Engineers Australia

Ground surface deformation adjacent to a deep excavation in shale

Jeremy Toh and Garry Mostyn

Abstract

This paper presents a case study of a deep basement excavation in Sydney’s Ashfield Shale. The intention of the paper is to present the high quality movement monitoring data that was gathered and analysed, and provide some accompanying interpretive commentary. These data may be of use when designing similar excavations.

Three mechanisms observed to cause ground surface deformation adjacent to the excavation are compared and contrasted:

1 – Lateral soil pressure acting on the shoring system, causing deflection of the shoring system.

2 – Excavation induced reduction in confining stress, leading to inwards movement of the rock mass.

3 – Drilling holes for ground anchor construction.

Mechanisms (1) and (2) above are those that geotechnical engineers normally consider in the design of deep excavations. Geotechnical engineers can usually predict these movements with reasonable accuracy. Lateral soil pressures and resulting deflections of shoring systems can be predicted or modelled using a range of basic and advanced techniques. These predicted deflections of the shoring system can be minimised if necessary by adjusting the design and the construction sequence. Rock mass relaxation resulting from a reduction in confining stress is more or less independent of the shoring design and as far as the authors are concerned cannot be controlled by any practical means.

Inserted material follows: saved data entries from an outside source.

theorem State.Inv.at_endLine {s : State} (h : s.Inv) (hp : s.seq.ph = .endLine) :
    s.clock.hcounter.toNat = 1710 ∧ s.seq.rem = 0 := by
  obtain ⟨hh, -⟩ := h.counters.2.2.2 (by simp [State.inLastStep, hp])
  exact ⟨hh, h.seq.2 (by simp [State.stepping, hp])⟩

/-- The levels after the `PRE` of a line (R147). -/
theorem State.Inv.levels_after_pre {s : State} (h : s.Inv) (hp : s.seq.ph ≠ .pre) :
    (s.irq.hblank = true → activeLine s = true ∧ s.inLastStep = true) ∧ (s.irq.vblank = true → activeLine s = false) ∧
      (s.irq.apuInt = true ↔ s.clock.vcounter.toNat = screenHeight s) :=
  h.levels.1 hp

/-! ### The micro-operations -/

/-- The vertical-blank line is low after the `PRE` of an active line (R142, R143). -/
theorem State.Inv.doPre_vblank {s : State} (h : s.Inv) (hp : s.seq.ph = .pre) (hv : (doPre s).irq.vblank = true) :
    activeLine s = false := by
  obtain ⟨-, hvblank⟩ := h.levels.2 hp
  have hactive : activeLine s = false ↔ screenHeight s ≤ s.clock.vcounter.toNat := by simp [activeLine]
  rw [hactive]
  rw [doPre_irq] at hv
  cases htop : atTop s
  · simp only [htop, Bool.false_eq_true, if_false, Bool.or_eq_true, Bool.and_eq_true, enteringBlank_iff] at hv
    have htop' := mt (atTop_iff s).2 (by simp [htop])
    obtain ⟨hv, -⟩ | hv := hv
    · exact hv.ge
    · obtain hv | hv := hvblank hv
      · exact absurd (by simp [hv]) htop'
      · exact hv.le
  · simp [htop] at hv

theorem doPre_vcounter (s : State) : (doPre s).clock.vcounter = s.clock.vcounter := by
  rw [doPre_clock]; split <;> rfl

theorem State.Inv.doPre_levels {s : State} (h : s.Inv) (hp : s.seq.ph = .pre) : (doPre s).LinesFit := by
  refine ⟨fun _ => ⟨fun hb => ?_, fun hv => ?_, ?_⟩, fun hpre => ?_⟩
  · simp [doPre_hblank] at hb
  · rw [activeLine_doPre]
    exact h.doPre_vblank hp hv
  · rw [doPre_apuInt, enteringBlank_iff, doPre_vcounter, screenHeight_doPre]
  · rw [doPre_seq] at hpre
    split at hpre <;> cases hpre

theorem State.Inv.doPre_memory {s : State} (h : s.Inv) : (doPre s).MemoryFits := by
  obtain ⟨hst, hbuf⟩ := h.memory
  rw [State.MemoryFits, doPre_stores, doPre_outbuf]
  split
  · exact ⟨Stores_wf_writeBytes _ _ hst, Pixels_wf_writePixels _ _ hbuf⟩
  · exact ⟨hst, hbuf⟩

theorem State.Inv.doPre {s : State} (h : s.Inv) (hp : s.seq.ph = .pre) : (doPre s).Inv := by
  obtain ⟨hh, hd, hrem, hvdp⟩ := h.at_pre hp
  have hblank : (addCounter 0#16 1710).toNat = 1710 := rfl
  refine ⟨by simp [h.powered], ?_, ?_, ?_, h.doPre_levels hp, ?_, by simp [h.cursor], h.doPre_memory,
    by simpa [State.SeenFits] using h.seen, by simpa [State.ScheduleFits] using h.schedule⟩
  · simpa only [State.LineInFrame, doPre_vcounter, frameHeight_doPre] using h.line
  · cases ha : activeLine s <;>
      simp [State.SeqFits, State.stepping, doPre_seq, doPre_clock, ha, hh, hrem, hblank, Config.lineBlank]
  · cases ha : activeLine s <;>
      simp [State.CountersFit, State.inDotLoop, State.inLastStep, State.stepping, doPre_seq, doPre_clock, ha, hh, hd,
        hblank, Config.lineTotal]
  · cases ha : activeLine s <;> simp [State.ClockFits, lineElapsed, doPre_seq, doPre_clock, ha, hh, hblank,
      Config.lineBlank] <;> omega

/-- A dot is left to draw exactly when `hcounter` has not reached the end of the dot loop (R152). -/
theorem State.Inv.hdot_lt_iff {s : State} (h : s.Inv) (hp : s.seq.ph = .dot) :
    s.clock.hcounter.toNat < 1280 ↔ s.clock.hdot.toNat < activeWidth s := by
  obtain ⟨-, hh, -, -⟩ := h.at_dot hp
  rw [hh, ← activeWidth_mul_pixelWidth s]
  exact Nat.mul_lt_mul_right (pixelWidth_pos s)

Proven rules of thumb for common geological conditions in Sydney enable these deformations to be estimated with adequate accuracy for the majority of purposes.

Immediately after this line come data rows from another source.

-- ==== Sys2Proof/Machine/Dispatcher.lean ====
section
/-! DEFINITION. One step of the command dispatcher (`46_dispatcher.md` R240). -/

namespace Sys2Proof.Machine

/-- The step in `SPopSend(c, idx, rem)`: one frame byte, and the frame released after the last (`46_dispatcher.md` R245). -/
def popSendStep (c : Chan) (idx rem : Nat) (s : State) : Res State :=
  (memRead (.data (.rxq c) (s.queue (.rxq c)).start idx) s).andThen fun b =>
  (pushOut b s).andThen fun s1 =>
  if rem = 1 then
    (qRelease (.rxq c) s1).andThen fun s2 => .next (s2.setSess .idle)
  else .next (s1.setSess (.popSend c (idx + 1) (rem - 1)))

/-- The step of a byte in `SFilterLoad`: a command byte ends the load and is executed, any other is staged (`46_dispatcher.md` R248). -/
def filterLoadStep (b : Byte) (s : State) : Res State :=
  if isCommandByte b then commandStep b s else .next (filterAppend b s)

/-- Completion of a TX frame: the CRC byte staged as the last, the frame committed or silently dropped, the session closed (`46_dispatcher.md` R252). -/
def txComplete (c : Chan) (len : Nat) (s : State) : Res State :=
  (readData (.txq c) (s.queue (.txq c)).stop (len - 1) s).andThen fun xs =>
  (qStage (.txq c) (len - 1) (crc8 xs) s).andThen fun s1 =>
  (qCommit (.txq c) len s1).andThen fun r =>
  .next (r.2.setSess .idle)

/-- The step of the length byte in `STxLen(c)` (`46_dispatcher.md` R250). -/
def txLenStep (c : Chan) (b : Byte) (s : State) : Res State :=
  if b.toNat = 0 ∨ 12 < b.toNat then .next (s.setSess .idle)
  else if b.toNat = 1 then txComplete c 1 s
  else .next (s.setSess (.txData c 0 b.toNat))

/-- The step of a payload byte in `STxData(c, idx, L)` (`46_dispatcher.md` R251). -/
def txDataStep (c : Chan) (idx len : Nat) (b : Byte) (s : State) : Res State :=
  (qStage (.txq c) idx b s).andThen fun s1 =>
  if idx + 1 = len - 1 then txComplete c len s1
  else .next (s1.setSess (.txData c (idx + 1) len))

/-- The next inbound byte, taken and given to the session's step; not enabled on an empty ring (`46_dispatcher.md` R240). -/
def takeInbound (use : Byte → State → Res State) (s : State) : Res State :=
  if ringEmpty .ringIn s then .refused .dispatchNotEnabled
  else (ringPop .ringIn s).andThen fun p => use p.1 p.2

/-- `DISPATCH`: the step that `sess` selects (`46_dispatcher.md` R240). -/
def execDispatch (s : State) : Res State :=
  match s.sess with
  | .popSend c idx rem => popSendStep c idx rem s
  | .idle => takeInbound commandStep s
  | .filterLoad => takeInbound filterLoadStep s
  | .txLen c => takeInbound (txLenStep c) s
  | .txData c idx len => takeInbound (txDataStep c idx len) s

end Sys2Proof.Machine
end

Conversely we cannot usually predict ground deformations caused by anchor drilling using theory, modelling, or rules of thumb, with any real accuracy. Such deformations are highly dependent on the volume of soil removed by drilling, which in turn depends on the combination of geotechnical conditions, anchor hole drilling and construction methodology, and anchor design details including spacing, depth, hole diameter and declination. The volume of soil removed by drilling usually exceeds the theoretical volume, thereby meaning theoretical approaches are not usually particularly useful (at least for predictive purposes). These movements (and other movements due to shoring construction, e.g. pile excavation) are not always considered in a deep excavation design.

The case study highlights the significance of ground movements caused by shoring construction relative to total ground movements. Some conclusions are also drawn with respect to predicting and controlling anchor drilling induced deformations and appropriate types of monitoring for similar excavations.